ENTRIES SHOWN:
#####

@[simp] theorem movePred_pred (c : Code) (d : Nat) (s : State) : (movePred c d s).pred = BitVec.ofInt 11 (moved s.pred.toInt c d) := rfl
@[simp] theorem movePred_sidx (c : Code) (d : Nat) (s : State) : (movePred c d s).sidx = s.sidx := rfl
@[simp] theorem movePred_initd (c : Code) (d : Nat) (s : State) : (movePred c d s).initd = s.initd := rfl
@[simp] theorem movePred_busy (c : Code) (d : Nat) (s : State) : (movePred c d s).busy = s.busy := rfl
@[simp] theorem movePred_pkLo (c : Code) (d : Nat) (s : State) : (movePred c d s).pkLo = s.pkLo := rfl
@[simp] theorem movePred_pkPh (c : Code) (d : Nat) (s : State) : (movePred c d s).pkPh = s.pkPh := rfl
@[simp] theorem movePred_upHi (c : Code) (d : Nat) (s : State) : (movePred c d s).upHi = s.upHi := rfl
@[simp] theorem movePred_upPh (c : Code) (d : Nat) (s : State) : (movePred c d s).upPh = s.upPh := rfl
@[simp] theorem movePred_cnt (c : Code) (d : Nat) (s : State) : (movePred c d s).cnt = s.cnt := rfl
@[simp] theorem movePred_idxI (c : Code) (d : Nat) (s : State) : (movePred c d s).idxI = s.idxI := rfl
@[simp] theorem movePred_idxO (c : Code) (d : Nat) (s : State) : (movePred c d s).idxO = s.idxO := rfl
@[simp] theorem movePred_cmd (c : Code) (d : Nat) (s : State) : (movePred c d s).cmd = s.cmd := rfl
@[simp] theorem movePred_todo (c : Code) (d : Nat) (s : State) : (movePred c d s).todo = s.todo := rfl
@[simp] theorem movePred_res (c : Code) (d : Nat) (s : State) : (movePred c d s).res = s.res := rfl
@[simp] theorem movePred_lenW (c : Code) (d : Nat) (s : State) : (movePred c d s).lenW = s.lenW := rfl
@[simp] theorem movePred_launch (c : Code) (d : Nat) (s : State) : (movePred c d s).launch = s.launch := rfl
@[simp] theorem movePred_inMem (c : Code) (d : Nat) (s : State) : (movePred c d s).inMem = s.inMem := rfl
@[simp] theorem movePred_outMem (c : Code) (d : Nat) (s : State) : (movePred c d s).outMem = s.outMem := rfl
@[simp] theorem movePred_rdata (c : Code) (d : Nat) (s : State) : (movePred c d s).rdata = s.rdata := rfl
@[simp] theorem movePred_inbox (c : Code) (d : Nat) (s : State) : (movePred c d s).inbox = s.inbox := rfl

@[simp] theorem clampPred_pred (s : State) : (clampPred s).pred = BitVec.ofInt 11 (clampP s.pred.toInt) := rfl
@[simp] theorem clampPred_sidx (s : State) : (clampPred s).sidx = s.sidx := rfl
@[simp] theorem clampPred_initd (s : State) : (clampPred s).initd = s.initd := rfl
@[simp] theorem clampPred_busy (s : State) : (clampPred s).busy = s.busy := rfl
@[simp] theorem clampPred_pkLo (s : State) : (clampPred s).pkLo = s.pkLo := rfl
@[simp] theorem clampPred_pkPh (s : State) : (clampPred s).pkPh = s.pkPh := rfl
@[simp] theorem clampPred_upHi (s : State) : (clampPred s).upHi = s.upHi := rfl
@[simp] theorem clampPred_upPh (s : State) : (clampPred s).upPh = s.upPh := rfl
@[simp] theorem clampPred_cnt (s : State) : (clampPred s).cnt = s.cnt := rfl
@[simp] theorem clampPred_idxI (s : State) : (clampPred s).idxI = s.idxI := rfl
@[simp] theorem clampPred_idxO (s : State) : (clampPred s).idxO = s.idxO := rfl
@[simp] theorem clampPred_cmd (s : State) : (clampPred s).cmd = s.cmd := rfl
@[simp] theorem clampPred_todo (s : State) : (clampPred s).todo = s.todo := rfl
@[simp] theorem clampPred_res (s : State) : (clampPred s).res = s.res := rfl
@[simp] theorem clampPred_lenW (s : State) : (clampPred s).lenW = s.lenW := rfl
@[simp] theorem clampPred_launch (s : State) : (clampPred s).launch = s.launch := rfl
@[simp] theorem clampPred_inMem (s : State) : (clampPred s).inMem = s.inMem := rfl
@[simp] theorem clampPred_outMem (s : State) : (clampPred s).outMem = s.outMem := rfl
@[simp] theorem clampPred_rdata (s : State) : (clampPred s).rdata = s.rdata := rfl
@[simp] theorem clampPred_inbox (s : State) : (clampPred s).inbox = s.inbox := rfl
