/-- No bytes of IN and a result of length 0 overlap nothing and fit in every OUT, so an idle core takes a zero count. -/
theorem launchable_zero {s : State} (hb : s.busy = false) : Launchable 0 0 s := by
  refine ⟨hb, Nat.two_pow_pos s.lenW, Nat.zero_le _, ?_⟩
  unfold overlapping
  split <;> simp

theorem returnResult_accept {s : State} (r : Nat) (hb : s.busy = false) :
    returnResult r (accept s) = { s with res := some r } := by
  simp [returnResult, accept, hb]

/-- Settles O24: a zero count is answered at once, and the result is a length, which is 0 for a zero count only. -/
theorem zeroCountIsNoOp : Obligations.ZeroCountIsNoOp := by
  refine ⟨fun s hb => ?_, fun s t n h hres => ?_⟩
  · rw [← returnResult_accept 0 hb]
    exact ⟨execEnc_next.mpr ⟨launchable_zero hb, 0, accept s, rfl, rfl⟩,
      execDec_next.mpr ⟨launchable_zero hb, 0, accept s, rfl, rfl⟩⟩
  · rcases h with henc | hdec
    · exact encLength_eq_zero_iff.mp (Option.some.inj ((execEnc_res henc).symm.trans hres))
    · exact decLength_eq_zero_iff.mp (Option.some.inj ((execDec_res hdec).symm.trans hres))

end Sys2Proof.Machine
end

/-! PROOFS. What a completed ENCS or DECS has done (R68, R69), read off `sampleResult`: the bounds (R81) and the
lockstep of encoder and decoder (R82). -/
section
namespace Sys2Proof.Machine

theorem sampleResult_pred_toInt (neg : Bool) (delta : Nat) (d : Int) (r : Nat) (s : State) :
    (sampleResult neg delta d r s).pred.toInt =
      clampP (if neg then s.pred.toInt - delta else s.pred.toInt + delta) := by
  have hclamp := clampP_range (if neg then s.pred.toInt - delta else s.pred.toInt + delta)
  exact predReg_toInt (by omega) (by omega)

theorem sampleResult_sidx_toInt (neg : Bool) (delta : Nat) (d : Int) (r : Nat) (s : State) :
    (sampleResult neg delta d r s).sidx.toInt = clampI (s.sidx.toInt + d) := by
  have hclamp := clampI_range (s.sidx.toInt + d)
  exact sidxReg_toInt (by omega) (by omega)

theorem sampleResult_committed (neg : Bool) (delta : Nat) (d : Int) (r : Nat) (s : State) :
    Committed (sampleResult neg delta d r s) := by
  rw [Committed, PredCommitted, SidxCommitted, sampleResult_pred_toInt, sampleResult_sidx_toInt]
  exact ⟨clampP_range _, clampI_range _⟩

/-- The decoder's output is the predictor the step leaves. -/
theorem decodedSample_eq_pred (neg : Bool) (delta : Nat) (d : Int) (r : Nat) (s : State) :
    decodedSample neg delta s = (sampleResult neg delta d r s).pred.toInt.toNat := by
  rw [sampleResult_pred_toInt, decodedSample]

/-- All a completed ENCS has done: the decoder step of the quantiser's code (R68). -/
theorem execEncs_committed {b : Byte} {s t : State} (hc : Committed s) (h : execEncs b s = .next t) :
    ∃ step c, s.busy = false ∧ s.initd = true ∧ stepRom s.sidx.toInt = some step ∧
      c = (quantise s.pred.toInt step b).code ∧
      t = sampleResult (c.getLsbD 3) (deltaOf step (c.getLsbD 2) (c.getLsbD 1) (c.getLsbD 0)) (idxRom c)
        c.toNat s := by
  obtain ⟨⟨hb, hi⟩, -⟩ := execEncs_next.mp h
  obtain ⟨step, hstep⟩ := stepRom_isSome hc.2.1 hc.2.2
  rw [execEncs_eq_sampleResult b hb hi hc hstep rfl] at h
  cases h
  exact ⟨step, _, hb, hi, hstep, rfl, rfl⟩

/-- All a completed DECS has done (R69). -/
theorem decodeCommand_committed {c : Code} {s t : State} (hc : Committed s) (h : decodeCommand c s = .next t) :
    ∃ delta r, t = sampleResult (c.getLsbD 3) delta (idxRom c) r s := by
  obtain ⟨⟨hb, hi⟩, -⟩ := decodeCommand_next.mp h
  obtain ⟨step, hstep⟩ := stepRom_isSome hc.2.1 hc.2.2
  rw [decodeCommand_eq_sampleResult c hb hi hc hstep] at h
  cases h
  exact ⟨_, _, rfl⟩

/-- Settles O19: a committed SIDX has its step word, and the State Clamp commits both fields. -/
theorem sampleStepsKeepBounds : Obligations.SampleStepsKeepBounds := by
  intro s hc
  refine ⟨fun b => ?_, fun c => ?_⟩
  · obtain ⟨⟨c, t⟩, h⟩ := encStep_isSome b hc.2
    obtain ⟨-, -, -, -, ht⟩ := encStep_some h
    exact ⟨c, t, h, ht⟩
  · obtain ⟨⟨y, t⟩, h⟩ := decStep_isSome c hc.2
    obtain ⟨-, -, rfl, -, ht⟩ := decStep_some h
    exact ⟨_, t, h, ht, predByte_toNat ht.1⟩

/-- Settles O20: ENCS leaves what DECS of its own code leaves, and the two differ in the result alone. -/
theorem decoderFollowsEncoder : Obligations.DecoderFollowsEncoder := by
  intro s t b hc h
  obtain ⟨step, c, hb, hi, hstep, -, rfl⟩ := execEncs_committed hc h
  refine ⟨c, rfl, ?_, sampleResult_committed _ _ _ _ s⟩
  rw [← decodedSample_eq_pred]
  exact decodeCommand_eq_sampleResult c hb hi hc hstep

end Sys2Proof.Machine
end

/-! PROOFS. The codes ENCS can return (R88). At one step word the differences that are given a code are an interval, so
a code is returned at all exactly when it is returned for the least difference that its set bits and its sign allow;
the table of R88 is that condition at each of the 49 words. -/
section
namespace Sys2Proof.Machine

/-- What the compares of R68 step 4 subtract from the difference for the magnitude bits of a code. -/
def subtracted (step : Nat) (c : Code) : Nat :=
  addend (c.getLsbD 2) step + addend (c.getLsbD 1) (step / 2) + addend (c.getLsbD 0) (step / 4)

/-- The magnitude bits of `c` are the answers of the three compares for the difference `d` (R68 step 4). -/
abbrev MagnitudeOf (step d : Nat) (c : Code) : Prop :=
  c.getLsbD 2 = decide (step ≤ d) ∧
  c.getLsbD 1 = decide (step / 2 ≤ d - addend (c.getLsbD 2) step) ∧
  c.getLsbD 0 = decide (step / 4 ≤ d - addend (c.getLsbD 2) step - addend (c.getLsbD 1) (step / 2))

/-- The least difference that can be given the code: a set bit was subtracted, and a set sign excludes 0. -/
def leastDiff (step : Nat) (c : Code) : Nat := max (subtracted step c) (c.getLsbD 3).toNat

/-- Two bytes differ by at most 255, and the least difference that can be given the code is given it. -/
abbrev Producible (step : Nat) (c : Code) : Prop :=
  leastDiff step c ≤ 255 ∧ MagnitudeOf step (leastDiff step c) c

/-- A compare subtracts the step or nothing, as its bit says. -/
theorem quantiseBit_diff_eq_sub (bit : Code) (q : Quantiser) :
    (quantiseBit bit q).diff = q.diff - addend (decide (q.step ≤ q.diff)) q.step := by
  by_cases h : q.step ≤ q.diff <;> simp [addend, h]

theorem quantise_magnitudeOf (p : Int) (step : Nat) (b : Byte) :
    MagnitudeOf step ((b.toNat : Int) - p).natAbs (quantise p step b).code := by
  have hm2 := quantise_m2 p step b
  have hm1 := quantise_m1 p step b
  have hm0 := quantise_m0 p step b
  rw [quantiseBit_diff_eq_sub, quantiserStart_step, quantiserStart_diff, ← hm2] at hm1
  rw [quantiseBit_diff_eq_sub, quantiseBit_step, quantiseBit_diff_eq_sub, quantiserStart_step, quantiserStart_diff,
    ← hm2, ← hm1] at hm0
  exact ⟨hm2, hm1, hm0⟩

theorem code_eq_of_bits : ∀ c c' : Code, c.getLsbD 3 = c'.getLsbD 3 → c.getLsbD 2 = c'.getLsbD 2 →
    c.getLsbD 1 = c'.getLsbD 1 → c.getLsbD 0 = c'.getLsbD 0 → c = c' := by decide

/-- The sign and the difference fix the code. -/
theorem MagnitudeOf.unique {step d : Nat} {c c' : Code} (h : MagnitudeOf step d c) (h' : MagnitudeOf step d c')
    (hsign : c.getLsbD 3 = c'.getLsbD 3) : c = c' := by
  obtain ⟨hm2, hm1, hm0⟩ := h
  obtain ⟨hm2', hm1', hm0'⟩ := h'
  have h2 : c.getLsbD 2 = c'.getLsbD 2 := hm2.trans hm2'.symm
  have h1 : c.getLsbD 1 = c'.getLsbD 1 := by rw [hm1, hm1', h2]
  have h0 : c.getLsbD 0 = c'.getLsbD 0 := by rw [hm0, hm0', h2, h1]
  exact code_eq_of_bits c c' hsign h2 h1 h0

theorem addend_le_of_compare {m : Bool} {x y : Nat} (h : m = decide (x ≤ y)) : addend m x ≤ y := by
  cases m with
  | false => exact Nat.zero_le y
  | true => exact of_decide_eq_true h.symm

/-- A compare answers the same for a smaller difference, as long as what its bit subtracts is left. -/
theorem compare_of_le {m : Bool} {x y y' : Nat} (h : m = decide (x ≤ y)) (hlow : addend m x ≤ y') (hle : y' ≤ y) :
    m = decide (x ≤ y') := by
  cases m with
  | false =>
    have hxy : ¬ x ≤ y := of_decide_eq_false h.symm
    exact (decide_eq_false (by omega)).symm
  | true => exact (decide_eq_true hlow).symm
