-- ==== Sys2Proof/Machine/Dispatch.lean ====
section
/-! DEFINITION. One arm per instruction, each one call of its meaning. -/

namespace Sys2Proof.Machine

def exec (i : Instr) (s : State) : Host.Outcome State Fault Refusal :=
  match i with
  | .pfStart => Sys2Proof.Machine.execPfStart s
  | .pfNoise b => Sys2Proof.Machine.execPfNoise b s
  | .pfCountZero => Sys2Proof.Machine.execPfCountZero s
  | .pfCount b => Sys2Proof.Machine.execPfCount b s
  | .pfPayload b => Sys2Proof.Machine.execPfPayload b s
  | .pfPayloadLast b => Sys2Proof.Machine.execPfPayloadLast b s
  | .pfChkFail b => Sys2Proof.Machine.execPfChkFail b s
  | .pfChkNext b => Sys2Proof.Machine.execPfChkNext b s
  | .pfChkLast b => Sys2Proof.Machine.execPfChkLast b s
  | .pfEnd => Sys2Proof.Machine.execPfEnd s
  | .pfEndNoise b => Sys2Proof.Machine.execPfEndNoise b s
  | .gfStart => Sys2Proof.Machine.execGfStart s
  | .gfNoise b => Sys2Proof.Machine.execGfNoise b s
  | .gfRcountZero => Sys2Proof.Machine.execGfRcountZero s
  | .gfRcount b => Sys2Proof.Machine.execGfRcount b s
  | .gfStartLo b => Sys2Proof.Machine.execGfStartLo b s
  | .gfStartHi b => Sys2Proof.Machine.execGfStartHi b s
  | .gfEndLo b => Sys2Proof.Machine.execGfEndLo b s
  | .gfEndHi b => Sys2Proof.Machine.execGfEndHi b s
  | .gfChkFail b => Sys2Proof.Machine.execGfChkFail b s
  | .gfChkRangeNext b => Sys2Proof.Machine.execGfChkRangeNext b s
  | .gfChkGroupNext b => Sys2Proof.Machine.execGfChkGroupNext b s
  | .gfChkGroupLast b => Sys2Proof.Machine.execGfChkGroupLast b s
  | .gfEnd => Sys2Proof.Machine.execGfEnd s
  | .gfEndNoise b => Sys2Proof.Machine.execGfEndNoise b s
  | .gfTerm b => Sys2Proof.Machine.execGfTerm b s
  | .reset u => Sys2Proof.Machine.execReset u s
  | .evtAck u => Sys2Proof.Machine.execEvtAck u s
  | .rd u a => Sys2Proof.Machine.execRd u a s

end Sys2Proof.Machine
end

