-- ==== Sys2Proof/Machine/Run.lean ====
section
/-! DEFINITION. Performing the instructions of one host action one after another. -/

namespace Sys2Proof.Machine

/-- Performs a list of instructions in order, stopping at the first that gives no next state. At an edge the list holds at
most one instruction per unit, and the units share no state (20_memory R47; log entry 3). -/
def runInstrs : List Instr → State → Host.Outcome State Fault Refusal
  | [], s => .next s
  | i :: is, s =>
    match exec i s with
    | .next t => runInstrs is t
    | .fault r => .fault r
    | .refused r => .refused r

end Sys2Proof.Machine
end

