/-! `State.setGf` -/

@[simp] theorem State.setGf_pf (s : State) (x : GfState) :
    (s.setGf x).pf = s.pf := rfl
@[simp] theorem State.setGf_gf (s : State) (x : GfState) :
    (s.setGf x).gf = x := rfl
@[simp] theorem State.setGf_host (s : State) (x : GfState) :
    (s.setGf x).host = s.host := rfl
@[simp] theorem State.setGf_tick (s : State) (x : GfState) :
    (s.setGf x).tick = s.tick := rfl
@[simp] theorem State.setGf_pfRd (s : State) (x : GfState) :
    (s.setGf x).pfRd = s.pfRd := rfl
@[simp] theorem State.setGf_gfRd (s : State) (x : GfState) :
    (s.setGf x).gfRd = s.gfRd := rfl

/-! `State.setPfRd` -/

@[simp] theorem State.setPfRd_pf (s : State) (v : Byte) :
    (s.setPfRd v).pf = s.pf := rfl
@[simp] theorem State.setPfRd_gf (s : State) (v : Byte) :
    (s.setPfRd v).gf = s.gf := rfl
@[simp] theorem State.setPfRd_host (s : State) (v : Byte) :
    (s.setPfRd v).host = s.host := rfl
@[simp] theorem State.setPfRd_tick (s : State) (v : Byte) :
    (s.setPfRd v).tick = s.tick := rfl
@[simp] theorem State.setPfRd_pfRd (s : State) (v : Byte) :
    (s.setPfRd v).pfRd = v := rfl
@[simp] theorem State.setPfRd_gfRd (s : State) (v : Byte) :
    (s.setPfRd v).gfRd = s.gfRd := rfl

/-! `State.setGfRd` -/

@[simp] theorem State.setGfRd_pf (s : State) (v : Slot) :
    (s.setGfRd v).pf = s.pf := rfl
@[simp] theorem State.setGfRd_gf (s : State) (v : Slot) :
    (s.setGfRd v).gf = s.gf := rfl
@[simp] theorem State.setGfRd_host (s : State) (v : Slot) :
    (s.setGfRd v).host = s.host := rfl
@[simp] theorem State.setGfRd_tick (s : State) (v : Slot) :
    (s.setGfRd v).tick = s.tick := rfl
@[simp] theorem State.setGfRd_pfRd (s : State) (v : Slot) :
    (s.setGfRd v).pfRd = s.pfRd := rfl
@[simp] theorem State.setGfRd_gfRd (s : State) (v : Slot) :
    (s.setGfRd v).gfRd = v := rfl

end Sys2Proof.Machine
end

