theorem wf_filled (w n cap : Nat) (h : n ≤ cap) : (filled w n).wf cap = true := by
  induction n with
  | zero => rfl
  | succ n ih => exact Memory.wf_insert cap _ n 0 h (ih (by omega))

theorem written_filled (w n : Nat) : (filled w n).written n := by
  intro i hi
  simp [read_filled, hi]

/-- A PF whose message of one packet of zeros has ended, its event pending. -/
def pfPending (c : Params) : PfState :=
  { PfState.reset with n := 1, cur := c.bpp, pbuf := filled 8 c.bpp, evValid := true, evN := 1 }

/-- A GF whose last group, of one range of zeros, is complete, its event pending. -/
def gfPending (c : Params) : GfState :=
  { GfState.reset with
    st := .awaitEnd, r := 1, k := 1, acc := 1, grp := BitVec.ofNat 8 c.groups, rbuf := filled 16 2, evValid := true, evR := 1
    evGi := BitVec.ofNat 8 (c.groups - 1) }

theorem pfInv_pfPending (c : Params) (hc : c.legal) : PfInv c (pfPending c) where
  buffer := wf_filled 8 c.bpp _ (by unfold pbufCap; omega)
  named := rfl
  cursor := by show c.bpp ≤ 255 * c.bpp; omega
  packetByte := fun h => nomatch h
  checksum := fun h => nomatch h
  awaitEnd := fun h => nomatch h
  event := fun _ => ⟨rfl, rfl, by show (filled 8 c.bpp).written (1 * c.bpp); rw [Nat.one_mul]; exact written_filled 8 c.bpp⟩

theorem gfInv_gfPending (c : Params) (hc : c.legal) : GfInv c (gfPending c) where
  buffer := wf_filled 16 2 _ (by decide)
  named := rfl
  awaitStart := fun h => nomatch h
  inMessage := fun h => by simp [gfPending] at h
  inRange := fun h => by simp [gfPending] at h
  startWritten := fun h => by simp [gfPending] at h
  sumStartLow := fun h => nomatch h
  sumStartHigh := fun h => nomatch h
  sumEndLow := fun h => nomatch h
  sumEndHigh := fun h => nomatch h
  checksumZero := fun h => nomatch h
  checksum := fun h => nomatch h
  afterGroups := fun _ => by
    have := hc.2.2
    show c.groups % 2 ^ 8 = c.groups
    omega
  event := fun _ => by
    have h1 := hc.2.1
    have h2 := hc.2.2
    refine ⟨by simp [gfPending], rfl, ?_, written_filled 16 2⟩
    show (c.groups - 1) % 2 ^ 8 + 1 = c.groups % 2 ^ 8
    omega

/-- A state of the invariant with both events pending. -/
theorem witness_StepKeepsInvariant :
    State.Inv { State.reset with pf := pfPending params, gf := gfPending params } :=
  ⟨pfInv_pfPending params params_legal, gfInv_gfPending params params_legal⟩

/-- The last address below the payload length, for each unit. -/
theorem witness_PendingPayloadIsReadable :
    (pfPending params).evValid = true ∧ params.bpp - 1 < (pfPending params).evN.toNat * params.bpp ∧
    (gfPending params).evValid = true ∧ 1 < 2 * (gfPending params).evR.toNat := by
  have h : 1 ≤ params.bpp := params_legal.1
  refine ⟨rfl, ?_, rfl, by decide⟩
  show params.bpp - 1 < 1 * params.bpp
  omega

theorem witness_EventPayloadIsWritten_pf :
    let u : PfState := { PfState.reset with st := .awaitEnd, n := 1, cur := 1, pbuf := [(0, 7)] }
    (⟨1, 1⟩ : Params).legal ∧ PfInv ⟨1, 1⟩ u ∧ u.evValid = false ∧
    (pfTxn ⟨1, 1⟩ u endByte).2 = some { payload := [some 7], count := 1 } := by
  refine ⟨by decide, ?_, rfl, by decide⟩
  constructor
  · decide
  · rfl
  · decide
  · exact fun h => nomatch h
  · exact fun h => nomatch h
  · refine fun _ => ⟨rfl, rfl, fun i hi => ?_⟩
    obtain rfl : i = 0 := by
      change i < 1 at hi
      omega
    rfl
  · exact fun h => nomatch h

theorem witness_EventPayloadIsWritten_gf :
    (⟨1, 1⟩ : Params).legal ∧ GfInv ⟨1, 1⟩ (gfAt .awaitChecksum).gf ∧ (gfAt .awaitChecksum).gf.evValid = false ∧
    (gfTxn ⟨1, 1⟩ (gfAt .awaitChecksum).gf 0).2 = some { ranges := [], count := 0, groupIndex := 0 } := by
  refine ⟨by decide, ?_, rfl, by decide⟩
  constructor <;> first
    | rfl
    | (intro h; exact absurd h (by decide))
    | (intro _; decide)
    | (intro _ h; exact absurd h (by decide))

#####

EXERCISE BRIEF: Everything from the first line of the material through the line containing "c d s).lenW = s.lenW := rfl" is to be printed exactly; lines after that are to be left out.

EXERCISE OUTPUT:
@[simp] theorem movePred_pred (c : Code) (d : Nat) (s : State) : (movePred c d s).pred = BitVec.ofInt 11 (moved s.pred.toInt c d) := rfl
@[simp] theorem movePred_sidx (c : Code) (d : Nat) (s : State) : (movePred c d s).sidx = s.sidx := rfl
@[simp] theorem movePred_initd (c : Code) (d : Nat) (s : State) : (movePred c d s).initd = s.initd := rfl
@[simp] theorem movePred_busy (c : Code) (d : Nat) (s : State) : (movePred c d s).busy = s.busy := rfl
@[simp] theorem movePred_pkLo (c : Code) (d : Nat) (s : State) : (movePred c d s).pkLo = s.pkLo := rfl
@[simp] theorem movePred_pkPh (c : Code) (d : Nat) (s : State) : (movePred c d s).pkPh = s.pkPh := rfl
@[simp] theorem movePred_upHi (c : Code) (d : Nat) (s : State) : (movePred c d s).upHi = s.upHi := rfl
@[simp] theorem movePred_upPh (c : Code) (d : Nat) (s : State) : (movePred c d s).upPh = s.upPh := rfl
@[simp] theorem movePred_cnt (c : Code) (d : Nat) (s : State) : (movePred c d s).cnt = s.cnt := rfl
@[simp] theorem movePred_idxI (c : Code) (d : Nat) (s : State) : (movePred c d s).idxI = s.idxI := rfl
@[simp] theorem movePred_idxO (c : Code) (d : Nat) (s : State) : (movePred c d s).idxO = s.idxO := rfl
@[simp] theorem movePred_cmd (c : Code) (d : Nat) (s : State) : (movePred c d s).cmd = s.cmd := rfl
@[simp] theorem movePred_todo (c : Code) (d : Nat) (s : State) : (movePred c d s).todo = s.todo := rfl
@[simp] theorem movePred_res (c : Code) (d : Nat) (s : State) : (movePred c d s).res = s.res := rfl
@[simp] theorem movePred_lenW (c : Code) (d : Nat) (s : State) : (movePred c d s).lenW = s.lenW := rfl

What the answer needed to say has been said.